UCalgary researcher helps solve secret of strengthening metals

Ahmed Tiamiyu uses laser-based system to explore metal formation at extremely tiny scale
AhmedTiamiyu
Ahmed Tiamiyu is hoping his research will help develop stronger metals. Joe McFarland, Schulich School of Engineering

It’s become one of the great challenges for the construction and transportation industries: how to make stronger metals.

Different processes have been developed and used to refine the process everything from casting and machining to rolling all with the goal of changing the size and shape of the tiny crystalline grains that compose steel, aluminum and other metals.

While metallurgists know the key is to make those grains smaller, it’s not an easy process.

Several researchers, including an assistant professor at the University of Calgary, have been able to study what happens to those grains and, for the first time, have found a mechanism to make it happen.

Dr. Ahmed Tiamiyu, PhD, began the work while he was an MIT postdoc and recently had his findings published in the journal Nature Materials.

Invisible to the naked eye

The most common way of making grains smaller in metals is by deforming and heating them, otherwise known as recrystallization. However, determining how it takes place at faster speeds and on a smaller scale is difficult. Tiamiyu says:

I proposed we investigate the fate of grains by gradually increasing the particle impact speed, which, in turn, results in increased strain, strain rate and temperature of the participating materials. We discovered a rather new mechanism of grain refinement.

The resulting process is called “nanotwinning-assisted dynamic recrystallization.” The process occurs in far less than a second when a laser is used to launch particles invisible to the naked eye at very high velocities.

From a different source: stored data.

-- ==== Sys2Proof/Laws/Ops.lean ====
section
/-! SUPPORT. What each shared operation can do, said once; proofs cite these instead of unfolding the operation. -/

namespace Sys2Proof.Machine

/-! Memory, hooks and the stack. -/

/-- A write changes the memory and the trace, and nothing else. -/
theorem memWrite_eq (s : State) (addr v : Word) :
    memWrite s addr v = { s with mem := s.mem.write addr v, trace := s.trace ++ eventsAt s.hooks addr } := rfl

/-- What any address reads as after a write. -/
@[simp] theorem memRead_memWrite (s : State) (addr v x : Word) :
    memRead (memWrite s addr v) x = if x = addr then v else memRead s x := Memory.read_write s.mem addr v x

theorem memWrite_mem_wf {s : State} (h : s.mem.wf) (addr v : Word) : (memWrite s addr v).mem.wf :=
  Memory.wf_write h addr v

/-- The events of a write tell only of covering registrations. -/
theorem mem_eventsAt {hooks : List Hook} {addr : Word} {e : HookEvent} (h : e ∈ eventsAt hooks addr) :
    e.addr = addr ∧ ∃ k ∈ hooks, k.observer = e.observer ∧ k.lo ≤ addr ∧ addr ≤ k.hi := by
  obtain ⟨k, hk, rfl⟩ := List.mem_map.mp h
  obtain ⟨hmem, hcov⟩ := List.mem_filter.mp hk
  refine ⟨rfl, k, hmem, rfl, ?_⟩
  simpa [Hook.covers] using hcov

/-- A push moves `sp` down, stores there and fires the hooks, and does nothing else. -/
theorem pushWord_eq (s : State) (v : Word) :
    pushWord s v = { s with sp := s.sp - 1, mem := s.mem.write (s.sp - 1) v,
                            trace := s.trace ++ eventsAt s.hooks (s.sp - 1) } := rfl

theorem pushWord_mem_wf {s : State} (h : s.mem.wf) (v : Word) : (pushWord s v).mem.wf := Memory.wf_write h _ _

/-- Loading an image keeps the canonical form. -/
theorem load_mem_wf (image : List Word) : ∀ {s : State} (start : Word), s.mem.wf → (load s start image).mem.wf := by
  induction image with
  | nil => exact fun _ h => h
  | cons v rest ih => exact fun _ h => ih _ (Memory.wf_write h _ _)

/-- Consuming a next word moves `pc`, and nothing else. -/
theorem nextWord_eq (s : State) : nextWord s = (memRead s s.pc, { s with pc := s.pc + 1 }) := rfl

/-! The operand resolver. -/

/-- In skip mode an operand only consumes its words. -/
theorem consumeOnly_eq (o : Operand) (s : State) :
    consumeOnly o s = { s with pc := s.pc + BitVec.ofNat 16 o.nextWords } := by
  cases o <;> simp [consumeOnly, Operand.nextWords, nextWord, State.setPc]

/-- The mode of a resolution is `skip`. -/
theorem resolveLoc_normal (o : Operand) {s : State} (h : s.skip = false) :
    resolveLoc o s = resolveLocNormal o s := if_neg (by simp [h])

theorem resolveLoc_skip (o : Operand) {s : State} (h : s.skip = true) :
    resolveLoc o s = (.discard, consumeOnly o s) := if_pos h

theorem resolveValue_normal (o : Operand) {s : State} (h : s.skip = false) :
    resolveValue o s = resolveValueNormal o s := if_neg (by simp [h])

theorem resolveValue_skip (o : Operand) {s : State} (h : s.skip = true) :
    resolveValue o s = freeWord (consumeOnly o s) := if_pos h

theorem resolveOnce_normal (o : Operand) {s : State} (h : s.skip = false) :
    resolveOnce o s = resolveOnceNormal o s := if_neg (by simp [h])

/-- Adding 0xFFFF is going down by one: the shift of PUSH. -/
theorem add_push_shift (w : Word) : w + 0xFFFF = w - 1 := by bv_omega

/-- Resolving a locator moves `pc` and `sp` at most. -/
theorem resolveLoc_moves (o : Operand) (s : State) :
    ∃ p q, (resolveLoc o s).2 = { s with pc := p, sp := q } := by
  unfold resolveLoc
  split
  · exact ⟨_, s.sp, consumeOnly_eq o s⟩
  · cases o <;> exact ⟨_, _, rfl⟩

/-- Resolving a value moves `pc` and `sp` at most, and uses up a free value in skip mode. -/
theorem resolveValue_moves (o : Operand) (s : State) :
    ∃ p q n, (resolveValue o s).2 = { s with pc := p, sp := q, fresh := n } := by
  unfold resolveValue
  split
  · refine ⟨s.pc + BitVec.ofNat 16 o.nextWords, s.sp, s.fresh + 1, ?_⟩
    simp only [freeWord, consumeOnly_eq]
    rfl
  · cases o <;> exact ⟨_, _, _, rfl⟩

/-- A destination write changes no flag, queue, hook registration or field of the model's own but the trace. -/
theorem writeLoc_keeps (s : State) (l : Loc) (v : Word) :
    (writeLoc s l v).skip = s.skip ∧ KeepsInterruptsAndSetup s (writeLoc s l v) := by
  cases l with
  | spc k => cases k <;> exact ⟨rfl, rfl, rfl, rfl, rfl, rfl⟩
  | reg _ | mem _ | discard => exact ⟨rfl, rfl, rfl, rfl, rfl, rfl⟩

/-- A destination write is a memory write, or it leaves memory and trace alone (20_memory.md R56). -/
theorem writeLoc_mem (s : State) (l : Loc) (v : Word) :
    (∃ addr, l = .mem addr ∧ writeLoc s l v = memWrite s addr v)
    ∨ ((∀ addr, l ≠ .mem addr) ∧ (writeLoc s l v).mem = s.mem ∧ (writeLoc s l v).trace = s.trace) := by
  cases l with
  | mem addr => exact .inl ⟨addr, rfl, rfl⟩
  | spc k => cases k <;> exact .inr ⟨nofun, rfl, rfl⟩
  | reg _ | discard => exact .inr ⟨nofun, rfl, rfl⟩

theorem writeLoc_mem_wf {s : State} (h : s.mem.wf) (l : Loc) (v : Word) : (writeLoc s l v).mem.wf := by
  rcases writeLoc_mem s l v with ⟨addr, rfl, e⟩ | ⟨-, e, -⟩
  · exact e ▸ memWrite_mem_wf h addr v
  · exact e ▸ h

/-! The handler template. -/

/-- The `ex` write touches `ex` alone. -/
theorem writeEx_eq (s : State) (e : Option Word) : writeEx s e = { s with ex := e.getD s.ex } := by
  cases e <;> rfl

/-- The guard: in skip mode the flag is cleared and that is all; otherwise the effect runs. -/
theorem skipGuard_cases (s : State) (effect : State → State) :
    (s.skip = true ∧ skipGuard s effect = s.setSkip false) ∨ (s.skip = false ∧ skipGuard s effect = effect s) := by
  unfold skipGuard
  cases s.skip <;> simp

/-- The two writes of an instruction are a destination write before or after an `ex` write. -/
theorem exAndDest_cases (s : State) (l : Loc) (q : AluResult) :
    (s.cfg.exDestOrder = .exFirst ∧ exAndDest s l q = writeLoc { s with ex := q.e.getD s.ex } l q.r)
    ∨ (s.cfg.exDestOrder = .destFirst
        ∧ exAndDest s l q = { writeLoc s l q.r with ex := q.e.getD (writeLoc s l q.r).ex }) := by
  unfold exAndDest
  cases s.cfg.exDestOrder with
  | exFirst => exact .inl ⟨rfl, congrArg (writeLoc · l q.r) (writeEx_eq s q.e)⟩
  | destFirst => exact .inr ⟨rfl, writeEx_eq (writeLoc s l q.r) q.e⟩

/-! Interrupts. -/

/-- A raise drops the message or appends it. -/
theorem raiseInterrupt_cases (s : State) (m : Word) :
    (s.ia = 0 ∧ raiseInterrupt s m = s) ∨ (s.ia ≠ 0 ∧ raiseInterrupt s m = { s with queue := s.queue ++ [m] }) := by
  unfold raiseInterrupt
  split
  case isTrue h => exact .inl ⟨h, rfl⟩
  case isFalse h => exact .inr ⟨h, rfl⟩

/-- Interrupt entry: two pushes, then `pc` and A. -/
theorem enterInterrupt_eq (s : State) (m : Word) :
    enterInterrupt s m = { pushWord (pushWord s s.pc) (s.reg .a) with pc := s.ia, regs := s.regs.put .a m } := rfl

/-- What a dispatch can do: nothing, drop the head, or deliver it. -/
theorem dispatch_cases (s : State) :
    (s.queue = [] ∧ dispatch s = s)
    ∨ (∃ m rest, s.queue = m :: rest ∧ s.ia = 0 ∧ dispatch s = { s with queue := rest })
    ∨ (∃ m rest, s.queue = m :: rest ∧ s.ia ≠ 0 ∧ dispatch s = enterInterrupt { s with queue := rest } m) := by
  unfold dispatch
  split
  case h_1 h => exact .inl ⟨h, rfl⟩
  case h_2 m rest h =>
    split
    case isTrue hi => exact .inr (.inl ⟨m, rest, h, hi, rfl⟩)
    case isFalse hi => exact .inr (.inr ⟨m, rest, h, hi, rfl⟩)

/-- What the environment's dispatch can do: nothing, or the dispatch where that is enabled. -/
theorem environmentDispatch_cases (s : State) :
    environmentDispatch s = s ∨ (dispatchReady s = true ∧ environmentDispatch s = dispatchHere s) := by
  unfold environmentDispatch
  split
  case isTrue h => exact .inr ⟨((Bool.and_eq_true _ _).mp h).1, rfl⟩
  case isFalse => exact .inl rfl

/-- The state the host's step begins in: the present one, or the one after an enabled dispatch, under `EAGER`. -/
theorem settleBoundary_cases (s : State) :
    settleBoundary s = s
    ∨ (s.cfg.irqMode = .eager ∧ dispatchReady s = true ∧ settleBoundary s = dispatchHere s) := by
  unfold settleBoundary
  split
  case isTrue he => exact (environmentDispatch_cases s).imp_right fun h => ⟨he, h⟩
  case isFalse => exact .inl rfl

/-- What a boundary can do: go on, perhaps having used up a free choice, or dispatch where that is enabled. -/
theorem boundary_cases (s : State) :
    (∃ n, boundary s = .proceeds { s with fresh := n })
    ∨ (dispatchReady s = true ∧ ∃ n, boundary s = .dispatched (dispatchHere { s with fresh := n })) := by
  unfold boundary
  split
  case isFalse => exact .inl ⟨s.fresh, rfl⟩
  case isTrue hr =>
    split
    · exact .inl ⟨s.fresh, rfl⟩
    · exact .inr ⟨hr, s.fresh, rfl⟩
    · dsimp only
      split
      · exact .inr ⟨hr, s.fresh + 1, rfl⟩
      · exact .inl ⟨s.fresh + 1, rfl⟩

end Sys2Proof.Machine
end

Creating the right environment

Tiamiyu, who is now an assistant professor in the Schulich School of Engineering’s Department of Mechanical and Manufacturing Engineering, was tasked with carrying out the experiments with the laser-based system.

He would shoot very tiny (10-micrometre, or one-millionth of a metre in size) particles at a surface at different speeds, watch the particle-impact moment in real time, and then cut the metals open to see how the grain structure evolved, down to the nanometre scale (that’s one-billionth of a metre).

Not only was Tiamiyu’s team able to unravel the mystery nanograins formation, but a documented set of conditions to repeat the process was also created.

“We developed a user-friendly map in this work that can be used to predict the onset of nanograins for any metal,” says Tiamiyu, whose team included three MIT professors, along with an MIT alumnus and a current student.

Far-reaching implications

Tiamiyu believes the metal-production industry will be able to make use of the findings and graphs right away, as they provide guidance on the degree of deformation needed, how fast that deformation takes place, and the temperatures needed to get the best result for each metal.

“They’re not just hypothetical lines,” he said in an MIT article. “If you’re trying to determine if nanograins will form, if you have the parameters, just slot it into our formulas and the results will show.”

While the research results have an overarching structural application, Tiamiyu says the findings could also be useful at a smaller scale.

“They could be used for lightweight applications that are strategic to minimize energy consumption and greenhouse emissions in the energy and transportation sectors,” he says.

“The smaller the grains, the stronger the metals, the lower the thickness or weight requirement for structural design, and, in turn, the lower the energy consumption and greenhouse gas emissions for combating global climate change.”

The research was supported by the Natural Sciences and Engineering Research Council of Canada (NSERC), the U.S. Department of Energy, and the Office of Naval Research.